Secondary English

Targeting Reluctant Readers

With the renewed push on reading for pleasure in schools, come many exciting opportunities for enthusing our students about books. But what do we do with those really reluctant readers? You know- those ones who try to get away with only reading the Guinness Book of Records or with flipping through the first three paragraph of any novel you place in their hands. Unfortunately there is no easy answer but one thing that definitely seems to have an impact is creating Reading Role Models in the school.

I have seen this working in a variety of ways in several different schools.
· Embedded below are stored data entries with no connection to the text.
-- ==== Sys2Proof/Machine/Attention.lean ====
section
/-!
DEFINITION. Attention tiles (R329 to R333, V-form 0x59 to 0x5B), stop records (R324 to R327, 0x57 and 0x58), and
MATRIX_STEP, which makes one step of an operation of the matrix engine (R311).
-/
namespace Sys2Proof.Machine

/-! ### Triples (R329) -/

/-- A row record of a triple. -/
structure RowRec where
  e : BitVec 16
  nan : Bool
  ovf : Bool
  flr : Bool
  vw : BitVec 8
  xl : BitVec 96
deriving DecidableEq, Repr

/-- Bits [23:16] of a row record's first word. -/
def RowRec.flags (r : RowRec) : Nat := bitTo r.nan 0 + bitTo r.ovf 1 + bitTo r.flr 2

/-- The four elements that hold a row record. -/
def rowElems (t i : Nat) : List (Nat × Nat) := (List.range 4).map fun q => (t + 6, 4 * i + q)

/-- The three elements that hold XO of row `i`, dimension `d`. -/
def outElems (t i d : Nat) : List (Nat × Nat) :=
  (List.range 3).map fun q => let w := 3 * (128 * i + d) + q; (t + w / 4096, w % 4096)

/-- Elements as one number. -/
def Core.accNum (k : Core) (ti : SlotId) (xs : List (Nat × Nat)) : Nat :=
  packed 32 (xs.map fun x => (k.accRd ti x.1 x.2).toNat)

/-- A number written over elements. -/
def Core.accPut (k : Core) (ti : SlotId) (xs : List (Nat × Nat)) (n : Nat) : Core :=
  k.accWrs ti (((List.range xs.length).zip xs).map fun x => (x.2.1, x.2.2, BitVec.ofNat 32 (n / 2 ^ (32 * x.1))))

/-- The record of row `i`. -/
def Core.rowRec (k : Core) (ti : SlotId) (t i : Nat) : RowRec :=
  let n := k.accNum ti (rowElems t i)
  { e := BitVec.ofNat 16 n, nan := n.testBit 16, ovf := n.testBit 17, flr := n.testBit 18,
    vw := BitVec.ofNat 8 (n / 2 ^ 24), xl := BitVec.ofNat 96 (n / 2 ^ 32) }

/-- The record of row `i` written. -/
def Core.putRow (k : Core) (ti : SlotId) (t i : Nat) (r : RowRec) : Core :=
  k.accPut ti (rowElems t i) (r.e.toNat + r.flags * 2 ^ 16 + r.vw.toNat * 2 ^ 24 + r.xl.toNat * 2 ^ 32)

/-- XO of a row. -/
def Core.outs (k : Core) (ti : SlotId) (t i : Nat) : List (BitVec 96) :=
  (List.range 128).map fun d => BitVec.ofNat 96 (k.accNum ti (outElems t i d))

/-- XO of a row written. -/
def Core.putOuts (k : Core) (ti : SlotId) (t i : Nat) (xs : List (BitVec 96)) : Core :=
  ((List.range 128).zip xs).foldl (fun k x => k.accPut ti (outElems t i x.1) x.2.toNat) k

/-- A row's elements: record and value sums. -/
def wholeRow (t i : Nat) : List (Nat × Nat) := rowElems t i ++ (List.range 128).flatMap (outElems t i)

/-- The empty row (R330). -/
def RowRec.empty : RowRec := { e := 0x8000, nan := false, ovf := false, flr := false, vw := 0, xl := 0 }

/-- A row with its sums. -/
structure Row where
  r : RowRec
  xo : List (BitVec 96)
deriving DecidableEq, Repr

/-- A row read. -/
def Core.row (k : Core) (ti : SlotId) (t i : Nat) : Row := { r := k.rowRec ti t i, xo := k.outs ti t i }
/-- A row written. -/
def Core.setRow (k : Core) (ti : SlotId) (t i : Nat) (w : Row) : Core := (k.putRow ti t i w.r).putOuts ti t i w.xo
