/-- The cells of sksub, once the headers agree (R364). -/
def State.subtract (s : State) (D S : DWord) (st dt : Bool) (K : Nat) : State :=
  let n := 3 * 2 ^ K
  let body := (16, 72 * 2 ^ K)
  let dstT := s.checkSketchTile D (sketchLen K) [body] true
  let srcT := s.checkSketchTile S (sketchLen K) [body] false
  let srcM := s.checkSketch S (allCells S K) false
  let dstM := s.checkSketch D (allCells D K) true
  let bad (a : DWord) : State := s.trap .uncorrectable (BitVec.ofNat 64 (a.toNat % 2 ^ 48))
  match dt, st with
  | true, true =>
    match dstT, srcT with
    | .ok o ps, .ok o2 qs =>
      let a0 := (ps.headD (0, 0)).2
      let b0 := (qs.headD (0, 0)).2
      if (s.core o).spadErr (a0 + 16) body.2 then bad D
      else if (s.core o2).spadErr (b0 + 16) body.2 then bad S
      else (s.subTiles o o2 a0 b0 n).noteTile.completeV 4 none
    | .ok _ _, r => s.refuseTile false r
    | r, _ => s.refuseTile true r
  | true, false =>
    match dstT, srcM with
    | .ok o ps, .ok qs =>
      let a0 := (ps.headD (0, 0)).2
      if (s.core o).spadErr (a0 + 16) body.2 then bad D
      else
        let r := s.readCells qs n
        ((r.1.modCore o fun k => k.subCells a0 r.2).noteTile.loadsNow qs 8).completeV 4 none
    | .ok _ _, r => s.refuseAccess 1 false r
    | r, _ => s.refuseTile true r
  | false, true =>
    match dstM, srcT with
    | .ok ps, .ok o2 qs =>
      let b0 := (qs.headD (0, 0)).2
      if (s.core o2).spadErr (b0 + 16) body.2 then bad S
      else
        let xs := (List.range n).map fun i => wordsOf ((s.core o2).spad.readN (b0 + cellOff i) 24)
        ((s.noteTile.pushCells ps xs).endAccs (allCells D K) ps false).completeV 4 none
    | .ok _, r => s.refuseTile false r
    | r, _ => s.refuseAccess 3 true r
  | false, false =>
    match dstM, srcM with
    | .ok ps, .ok qs => ((s.pushSub qs ps n).endAccs (allCells D K ++ allCells S K) (ps ++ qs) false).completeV 4 none
    | .ok _, r => s.refuseAccess 1 false r
    | r, _ => s.refuseAccess 3 true r

/-- SKSUB (R362, R364): `st` is .stile, `dt` .dtile. Of two sketches that fail a check, the destination is reported (log 102). -/
def execSksub (d a : RegField) (st dt : Bool) (s : State) : Host.Outcome State Fault Refusal :=
  s.legal (.sksub d a st dt)
    (match s.readSketch (s.u d) dt 0 2 true false with
     | .refused t => t
     | .ok s1 hd =>
       match s1.readSketch (s.u a) st 0 2 false false with
       | .refused t => t
       | .ok s2 hs =>
         if !headerOk (hd.getD 0 0) || !headerOk (hs.getD 0 0) || hd != hs then s2.trapIllegalConv
         else s2.subtract (s.u d) (s.u a) st dt ((hd.getD 0 0).toNat % 2 ^ 32))

/-! ### skstat -/

/-- The scan of skstat (R365): cells with a nonzero field, pure cells, and K. -/
def sketchStat (K : Nat) (seed : DWord) (ws : List DWord) : DWord :=
  let cells := (List.range (3 * 2 ^ K)).map fun n => (ws.drop (3 * n)).take 3
  let nz := cells.countP fun c => c.any (· != 0)
  let pure := cells.countP fun c => (cellOf3 c).pure seed
  BitVec.ofNat 64 (nz * 2 ^ 40 + pure * 2 ^ 16 + K)

/-- SKSTAT (R362, R365). -/
def execSkstat (d a : RegField) (t : Bool) (s : State) : Host.Outcome State Fault Refusal :=
  s.legal (.skstat d a t)
    (match s.readSketch (s.u a) t 0 2 false false with
     | .refused r => r
     | .ok s1 h =>
       if !headerOk (h.getD 0 0) then s1.trapIllegalConv
       else
         let K := (h.getD 0 0).toNat % 2 ^ 32
         match s1.readSketch (s.u a) t 2 (9 * 2 ^ K) false true with
         | .refused r => r
         | .ok s2 ws => (s2.writeU d (sketchStat K (h.getD 1 0) ws)).completeV 4 none)

/-! ### Stores reach memory -/

/-- The word `i` of a cell after its update (R359). -/
def State.putWord (s : State) (key i : Nat) (w : CellWord) : State :=
  let n := memIx w.dev w.pa
  s.wrN key n (leBytes 8 (cellWord i (le64 (s.rdN key n 8)) (w.delta.getD 0)).toNat)
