/-- An engine operation of a restored team is issued again in its batch (R300, R372, R395). -/
def State.reissue (s : State) (c : CoreId) (r : Room) (o : EngOp) : State :=
  let id := (s.core c).nextEng
  let o1 : EngOp := { o with id := id, slot := r.slotOf o.slot, team := r.team }
  let s1 := (s.register c o1.slot o1.team o.asid (engKey id) o.ranges).modCore c fun k =>
    { k with nextEng := id + 1, eng := k.eng ++ [o1] }
  match o.kind with
  | .coll q n =>
    s1.rejoin o.part n
      { rank := q.rank, who := .engine c id, req := q, asid := o.asid, core := some c, code := 0, badAt := none, wrote := false }
  | _ => s1

/-- Those who wait for a fault, or for a collective, under another name. -/
def State.renameWho (s : State) (c : CoreId) (old new : Waiter) : State :=
  let w (x : Waiter) : Waiter := if x = old then new else x
  { s with
    colls := s.colls.map fun q => { q with mems := q.mems.map fun m => if m.who = old then { m with who := new, core := some c } else m }
    parts := s.parts.map fun q => { q with
      faults := q.faults.map fun x => { x with who := w x.who }
      watched := q.watched.map fun x => (x.1, { x.2 with who := w x.2.who }) } }

/-- A collective that has run on while its team was saved belongs to the resumed team (R300). -/
def State.adopt (s : State) (c : CoreId) (r : Room) (y : CoreId × EngOp) : State :=
  let id := (s.core c).nextEng
  let gang : SlotId := Fin.ofNat 16 ((y.2.home.map (·.gangid.toNat)).getD 0)
  let o : EngOp := { y.2 with id := id, slot := r.slotOf gang, team := r.team, home := none, seq := 0, fenced := 0, lanes := 0 }
  let s1 := s.modCore y.1 fun k => { k with eng := k.eng.filter fun x => x.id != y.2.id }
  let s2 := (s1.register c o.slot o.team o.asid (engKey id) o.held).modCore c fun k =>
    { k with nextEng := id + 1, eng := k.eng ++ [o] }
  s2.renameWho c (.engine y.1 y.2.id) (.engine c id)

/-- A matrix operation of a restored team goes on, or is issued, after those before it (R328, R395). -/
def State.requeue (s : State) (c : CoreId) (asid : Asid) (r : Room) (m : MatOp) : State :=
  let id := (s.core c).nextMat
  let m1 : MatOp := { m with id := id, slot := r.slotOf m.slot, team := r.team, fence := id }
  (s.register c m1.slot m1.team asid (matKey id) m.ranges).modCore c fun k =>
    { k with nextMat := id + 1, mat := k.mat ++ [m1] }

/-- The batches of a team whose operations have all completed are finished (R278). -/
def State.settleTeam (s : State) (c : CoreId) (ti : SlotId) : State :=
  (s.teamSlots c ti).foldl (fun s i => (allFin 4).foldl (fun s cls => s.settleBatches c i ti cls) s) s

/-- A saved team resumes on a core (R395): its storage, its operations in the order of step 4, the collectives that have run on, then
STATE 2. -/
def State.resumeOn (s : State) (p : PartId) (g : Grid) (x : SavedTeam) (y : SavedOps) (area : BitVec 39) (c : CoreId) (r : Room) :
    State :=
  let rd : AreaRd := s.areaRd p area
  let s1 := s.modCore c fun k => k.restore rd g x y.mats.length r
  let s2 := y.mats.foldl (fun s m => s.requeue c (BitVec.ofNat 13 (rd 0x20 2)) r m) s1
  let s3 := y.engs.foldl (fun s o => s.reissue c r o) s2
  let s4 := ((y.homes.foldl (fun s o => s.adopt c r o) s3).settleTeam c r.team).wrN (s.keyOf p) (memIx s.devid area + 0xC) (leBytes 4 2)
  { s4 with saved := s4.saved.filter fun z => !z.is p x.gridid x.teamid }.modPart p fun q =>
    { q with resumes := q.resumes.filter fun z => !(z.1 == x.gridid && z.2.1 == x.teamid) }

/-- One waiting team resumes where it may (R395). -/
def State.resumeOne (s : State) (p : PartId) (y : Word × Word × BitVec 39) : Option State :=
  let rd : AreaRd := s.areaRd p y.2.2
  let side := s.saved? p y.1 y.2.1
  let x := side.getD (SavedTeam.blank p y.1 y.2.1)
  let ops := s.areaOps p rd x
  let room (c : CoreId) : Option Room := s.resumeRoom rd (resumeBase side (areaTiles rd 0)) ops.ranges c
  match s.pickCore p fun c => (room c).isSome with
  | some c => (room c).map fun r => s.resumeOn p (s.homeGrid p y.1) x ops y.2.2 c r
  | none => none

/-- All the waiting teams of a gathered grid resume together or not at all (R27). -/
def State.resumeAll (s : State) (p : PartId) : List (Word × Word × BitVec 39) → Option State
  | [] => some s
  | y :: ys =>
    match s.resumeOne p y with
    | none => none
    | some t => State.resumeAll t p ys

/-- Every team of a gathered grid that is still to run waits to resume (R27): none is resident, and no other is saved. -/
def State.allWait (s : State) (p : PartId) (gridid : Word) (ys : List (Word × Word × BitVec 39)) : Bool :=
  (s.saved.all fun x => !(x.part == p && x.gridid == gridid) || ys.any fun y => y.2.1 == x.teamid) &&
    !s.cores.toList.any fun k => k.liveTeams.any fun t => t.part == p && t.gridid == gridid

/-- A waiting team of a priority resumes, with its whole grid where that is gathered (R27, R380). -/
def State.resumeFirst (s : State) (p : PartId) (prio : Nat) : List (Word × Word × BitVec 39) → Option State
  | [] => none
  | y :: ys =>
    let g := s.homeGrid p y.1
    let all := (s.parts.get p).resumes.filter fun z => z.1 == y.1
    let t := if g.prio.val ≠ prio then none
      else if !g.gathered then s.resumeOne p y
      else if s.allWait p y.1 all then s.resumeAll p all
      else none
    match t with
    | some t => some t
    | none => State.resumeFirst s p prio ys
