/-- RANGE_LOCK_TABLE_READ (R251, R397). -/
def execRangeLockTableRead (c : CoreId) (s : State) : Host.Outcome State Fault Refusal :=
  s.unlessReset
    (if s.mayDebug c then
       s.report (.lockTable c (((List.range 64).zip (s.core c).locks.toList).filter fun e => e.2.v))
     else s.report (.refused "range-lock table"))

end Sys2Proof.Machine
end

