-- ==== Sys2Proof/Machine/Lane.lean ====
section
/-!
DEFINITION. The lane operations (R109 to R132, V-form 0x01 to 0x2F): one meaning per instruction.
-/
namespace Sys2Proof.Machine

/-! ### Integer arithmetic (R114) -/

/-- ADD (R114). -/
def execAdd (d a b : RegField) (h : BitVec 2) (m : BitVec 4) (s : State) : Host.Outcome State Fault Refusal :=
  s.legal (.add d a b h m) (s.vs2 d a b h
    (map2 (widthOf m) fun x y => narrow m (intOf (widthOf m) (signOf m) x + intOf (widthOf m) (signOf m) y)))

/-- SUB (R114). -/
def execSub (d a b : RegField) (h : BitVec 2) (m : BitVec 4) (s : State) : Host.Outcome State Fault Refusal :=
  s.legal (.sub d a b h m) (s.vs2 d a b h
    (map2 (widthOf m) fun x y => narrow m (intOf (widthOf m) (signOf m) x - intOf (widthOf m) (signOf m) y)))

/-- MUL (R114). -/
def execMul (d a b : RegField) (h : BitVec 2) (m : BitVec 4) (s : State) : Host.Outcome State Fault Refusal :=
  s.legal (.mul d a b h m) (s.vs2 d a b h (map2 (widthOf m) fun x y => x * y % 2 ^ widthOf m))

/-- The high half of an exact product (R114). -/
def mulHigh (m : BitVec 4) (x y : Nat) : Nat :=
  wrap (widthOf m) (intOf (widthOf m) (signOf m) x * intOf (widthOf m) (signOf m) y / 2 ^ widthOf m)

/-- MULHI (R114). -/
def execMulhi (d a b : RegField) (h : BitVec 2) (m : BitVec 4) (s : State) : Host.Outcome State Fault Refusal :=
  s.legal (.mulhi d a b h m) (s.vs2 d a b h (map2 (widthOf m) (mulHigh m)))

/-- MAD (R114). -/
def execMad (d a b : RegField) (h : BitVec 2) (m : BitVec 4) (s : State) : Host.Outcome State Fault Refusal :=
  s.legal (.mad d a b h m) (s.vs3 d a b h (map3 (widthOf m) fun x y z => (x * y + z) % 2 ^ widthOf m))

/-- MIN (R114). -/
def execMin (d a b : RegField) (h : BitVec 2) (m : BitVec 4) (s : State) : Host.Outcome State Fault Refusal :=
  s.legal (.min d a b h m) (s.vs2 d a b h
    (map2 (widthOf m) fun x y => if intOf (widthOf m) (signOf m) y < intOf (widthOf m) (signOf m) x then y else x))

/-- MAX (R114). -/
def execMax (d a b : RegField) (h : BitVec 2) (m : BitVec 4) (s : State) : Host.Outcome State Fault Refusal :=
  s.legal (.max d a b h m) (s.vs2 d a b h
    (map2 (widthOf m) fun x y => if intOf (widthOf m) (signOf m) x < intOf (widthOf m) (signOf m) y then y else x))

/-- ABS (R114). -/
def execAbs (d a : RegField) (h : BitVec 2) (m : BitVec 4) (s : State) : Host.Outcome State Fault Refusal :=
  s.legal (.abs d a h m) (s.vs1 d a h
    (map1 (widthOf m) fun x => narrow m ((signedVal (widthOf m) x).natAbs : Int)))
A ‘Get Caught Reading’ competition for staff and student, with a prominent display of photos showing everyone reading in unusual places, can help to raise the profile of reading. It is important to get staff involved in this too, to model to students that this is not an activity just forced onto students by teachers but something that we all do and enjoy. I also know of a school who enlisted staff to visit form groups and speak about their favourite books and reading habits. Choosing the right staff (not English teachers) is imperative. Getting popular, usually male, teachers on board can open the eyes of the most reluctant reader to the idea of reading as an ‘acceptable’ pastime.

Enlisting older students can also have a really positive impact. At my school, we have recently started a paired reading programme, in which sixth form students read for ten minutes a week with some of our unwilling readers in years 7 and 8. Their job is to help build their mentees confidence in reading aloud but also to take an interest in their reading by discussing their reading habits and recommending books. Already we have had some very positive feedback about this programme from students, parents and form tutors who are pleased to see the positive influence the sixth form mentors can have on these students and their feelings about reading.

We all know that getting our disinclined readers to read is going to continue to be an uphill struggle. However, if we model our enjoyment of reading as a whole school, then we can help to create a culture in which it becomes the norm for our students rather than an activity for the few.